Content starts

theorem promReadWord_ideal {sn : Sensor} {s : State} (h : SensorAnswers sn s) (i : Fin 7) : promReadWord i s = sn.prom[i] := by
  have hdata : (busAnswer (promRequest i s) s).data = wordBytes sn.prom[i] := h.data (sensorBytes_promrdByte s.cfg sn i) rfl
  rw [promReadWord, h.ok, hdata, if_pos rfl, promWord_wordBytes]

/-- R141: the reads succeed, give the sensor's words, and leave the sensor as it was. -/
theorem promReads_ideal {sn : Sensor} {s : State} (h : SensorAnswers sn s) (l : List (Fin 7)) :
    SensorAnswers sn (promReads l s) ∧ (promReads l s).status = s.status ∧
      (promReads l s).w = l.foldl (fun w i => w.set (bufIndex i) sn.prom[i]) s.w := by
  induction l generalizing s with
  | nil => exact ⟨h, rfl, rfl⟩
  | cons i rest ih =>
    have hgoes : stopsAfter i s = false := by rw [stopsAfter, h.ok]; rfl
    have hread : SensorAnswers sn (promRead i s) := h.read _ _
    obtain ⟨hanswers, hstatus, hw⟩ := ih hread
    rw [promReads, hgoes, if_neg Bool.false_ne_true]
    refine ⟨hanswers, hstatus.trans ?_, hw.trans ?_⟩
    · rw [promRead_eq, h.ok, Bool.and_true]
    · rw [promRead_eq, promReadWord_ideal h, List.foldl_cons]

/-- Settles O59: the transport opens, the reads are `promReads_ideal`, and the block they give passes
(`initialise_of_passes`). -/
theorem idealSensorLoadsItsProm : Obligations.IdealSensorLoadsItsProm := by
  unfold Obligations.IdealSensorLoadsItsProm
  rintro s sn bus ident ⟨hidle, hhang⟩ henv hfails hpass
  have hstart : SensorAnswers sn (initStart bus ident s) := ⟨henv, hfails⟩
  have hopen : (openBus (initStart bus ident s)).busOpen = true := hstart.ok _
  have hopened : SensorAnswers sn (openBus (initStart bus ident s)).startStatus := hstart.busOpen _ _
  obtain ⟨⟨hsensor, -⟩, hstatus, hw⟩ := promReads_ideal hopened promIndices
  have hblock : (initReads bus ident s).w = { sensorProm sn with w7 := s.w.w7 } := hw
  have hload := initialise_of_passes hopen hstatus (by rw [hblock]; exact hpass)
  refine ⟨_, exec_init hidle hhang bus ident, ?_⟩
  rw [hload]
  change (initReads bus ident s).env = .ideal sn at hsensor
  generalize initReads bus ident s = r at hsensor hblock
  refine ⟨rfl, ?_, ?_, hsensor⟩
  · change { r.w with w7 := 0 } = sensorProm sn
    rw [hblock]
    rfl
  · change coeffsOf r.w = coeffsOf (sensorProm sn)
    rw [hblock]
    rfl

/-! ### MEASURE against the ideal sensor (R228) -/

theorem adcWord_rawBytes (v : Raw24) : adcWord (rawBytes v) = v := by
  have hv := v.isLt
  rw [rawBytes, adcWord_triple]
  apply BitVec.eq_of_toNat_eq
  simp only [BitVec.toNat_ofNat, BitVec.extractLsb'_toNat, Nat.shiftRight_eq_div_pow]
  omega

/-- The ideal sensor answers, at the resolution it knows, and can tell the commands of the cycle apart. -/
def SensorConverts (sn : Sensor) (s : State) : Prop := SensorAnswers sn s ∧ s.osr = s.cfg.osrOrd ∧ distinctCommands s.cfg

theorem sensorBytes_adcRead {cfg : Params} (h : distinctCommands cfg) (sn : Sensor) :
    sensorBytes cfg sn cfg.cmdAdcRead = rawBytes sn.adc := by
  obtain ⟨hprom, -⟩ := h
  have hfind : promIndices.find? (fun i => promrdByte cfg.promBase i = cfg.cmdAdcRead) = none := by
    simp [List.find?_eq_none, hprom]
  rw [sensorBytes, hfind]
  exact if_pos rfl

/-- A conversion command that sets ADC to `v` succeeds. -/
theorem SensorConverts.write {sn : Sensor} {s : State} (h : SensorConverts sn s) {cmd : Byte} {v : Raw24}
    (hwrite : sensorWrite s.cfg sn cmd = { sn with adc := v }) :
    SensorConverts { sn with adc := v } (transact (.busWrite cmd) s) ∧ (transact (.busWrite cmd) s).status = s.status := by
  obtain ⟨hanswers, hosr, hdistinct⟩ := h
  have hsensor := hanswers.write cmd
  rw [hwrite] at hsensor
  exact ⟨⟨hsensor, hosr, hdistinct⟩, by rw [transact_status, hanswers.ok, Bool.and_true]⟩

/-- R157: a temperature conversion sets ADC to the sensor's temperature. -/
theorem convStartT_ideal {sn : Sensor} {s : State} (h : SensorConverts sn s) :
    SensorConverts { sn with adc := sn.rawT } (convStartT s) ∧ (convStartT s).status = s.status := by
  have ⟨_, hosr, _⟩ := h
  have hwrite : sensorWrite s.cfg sn (convTByte s) = { sn with adc := sn.rawT } := by
    rw [convTByte, hosr]
    exact if_pos rfl
  exact h.write hwrite

/-- R162: a pressure conversion sets ADC to the sensor's pressure. -/
theorem convStartP_ideal {sn : Sensor} {s : State} (h : SensorConverts sn s) :
    SensorConverts { sn with adc := sn.rawP } (convStartP s) ∧ (convStartP s).status = s.status := by
  have ⟨_, hosr, _, hbytes⟩ := h
  have hwrite : sensorWrite s.cfg sn (convPByte s) = { sn with adc := sn.rawP } := by
    rw [convPByte, hosr, sensorWrite, if_neg hbytes.symm]
    exact if_pos rfl
  exact h.write hwrite

/-- R159: an ADC read latches what ADC holds, and leaves the sensor as it was. -/
theorem adcRead_ideal {sn : Sensor} {s : State} (h : SensorConverts sn s) (dest : Channel) :
    adcRead dest s = (transact (adcRequest s) s).latchRaw dest sn.adc ∧ SensorConverts sn (adcRead dest s) ∧
      (adcRead dest s).status = s.status := by
  obtain ⟨hanswers, hosr, hdistinct⟩ := h
  have hdata : (busAnswer (adcRequest s) s).data = rawBytes sn.adc := hanswers.data (sensorBytes_adcRead hdistinct sn) rfl
  have hsensor : SensorAnswers sn (transact (adcRequest s) s) := hanswers.read _ _
  refine ⟨by rw [adcRead, hdata, adcWord_rawBytes], ?_, ?_⟩
  · cases dest <;> exact ⟨hsensor, hosr, hdistinct⟩
  · rw [adcRead, latchRaw_status, transact_status, hanswers.ok, Bool.and_true]

/-- R157 to R160: the temperature phase reads the sensor's temperature. -/
theorem temperaturePhase_ideal {sn : Sensor} {s : State} (h : SensorConverts sn s) :
    SensorConverts { sn with adc := sn.rawT } (readT (waitT (convStartT s))) ∧
      (readT (waitT (convStartT s))).status = s.status ∧ (readT (waitT (convStartT s))).rawT = sn.rawT := by
  obtain ⟨hstart, hstatus⟩ := convStartT_ideal h
  have hwait : SensorConverts { sn with adc := sn.rawT } (waitT (convStartT s)) := hstart
  obtain ⟨hread, hafter, hstatus'⟩ := adcRead_ideal hwait .temperature
  exact ⟨hafter, hstatus'.trans hstatus, congrArg State.rawT hread⟩

/-- R162 to R164: the pressure phase reads the sensor's pressure and leaves `D_T` alone. -/
theorem pressurePhase_ideal {sn : Sensor} {s : State} (h : SensorConverts sn s) :
    SensorConverts { sn with adc := sn.rawP } (readP (waitP (convStartP s))) ∧
      (readP (waitP (convStartP s))).status = s.status ∧ (readP (waitP (convStartP s))).rawP = sn.rawP ∧
      (readP (waitP (convStartP s))).rawT = s.rawT := by
  obtain ⟨hstart, hstatus⟩ := convStartP_ideal h
  have hwait : SensorConverts { sn with adc := sn.rawP } (waitP (convStartP s)) := hstart
  obtain ⟨hread, hafter, hstatus'⟩ := adcRead_ideal hwait .pressure
  exact ⟨hafter, hstatus'.trans hstatus, congrArg State.rawP hread, rfl⟩

/-- R155: each raw value is read after its own conversion. -/
theorem convCycle_ideal {sn : Sensor} {s : State} (h : SensorConverts sn s) :
    (convCycle s).env = .ideal { sn with adc := sn.rawP } ∧ (convCycle s).status = true ∧
      (convCycle s).rawT = sn.rawT ∧ (convCycle s).rawP = sn.rawP := by
  have hstart : SensorConverts sn s.startStatus := h
  obtain ⟨htemperature, hstatus, hrawT⟩ := temperaturePhase_ideal hstart
  obtain ⟨⟨⟨henv, -⟩, -⟩, hstatus', hrawP, hrawT'⟩ := pressurePhase_ideal htemperature
  rw [convCycle]
  exact ⟨henv, hstatus'.trans hstatus, hrawT'.trans hrawT, hrawP⟩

Content ends

In the entries above, the lines from the one bearing "have hload := initialise_of_passes" up to and including the one bearing "generalize initReads bus" should be transcribed exactly; no other line is wanted.

  have hload := initialise_of_passes hopen hstatus (by rw [hblock]; exact hpass)
  refine ⟨_, exec_init hidle hhang bus ident, ?_⟩
  rw [hload]
  change (initReads bus ident s).env = .ideal sn at hsensor
  generalize initReads bus ident s = r at hsensor hblock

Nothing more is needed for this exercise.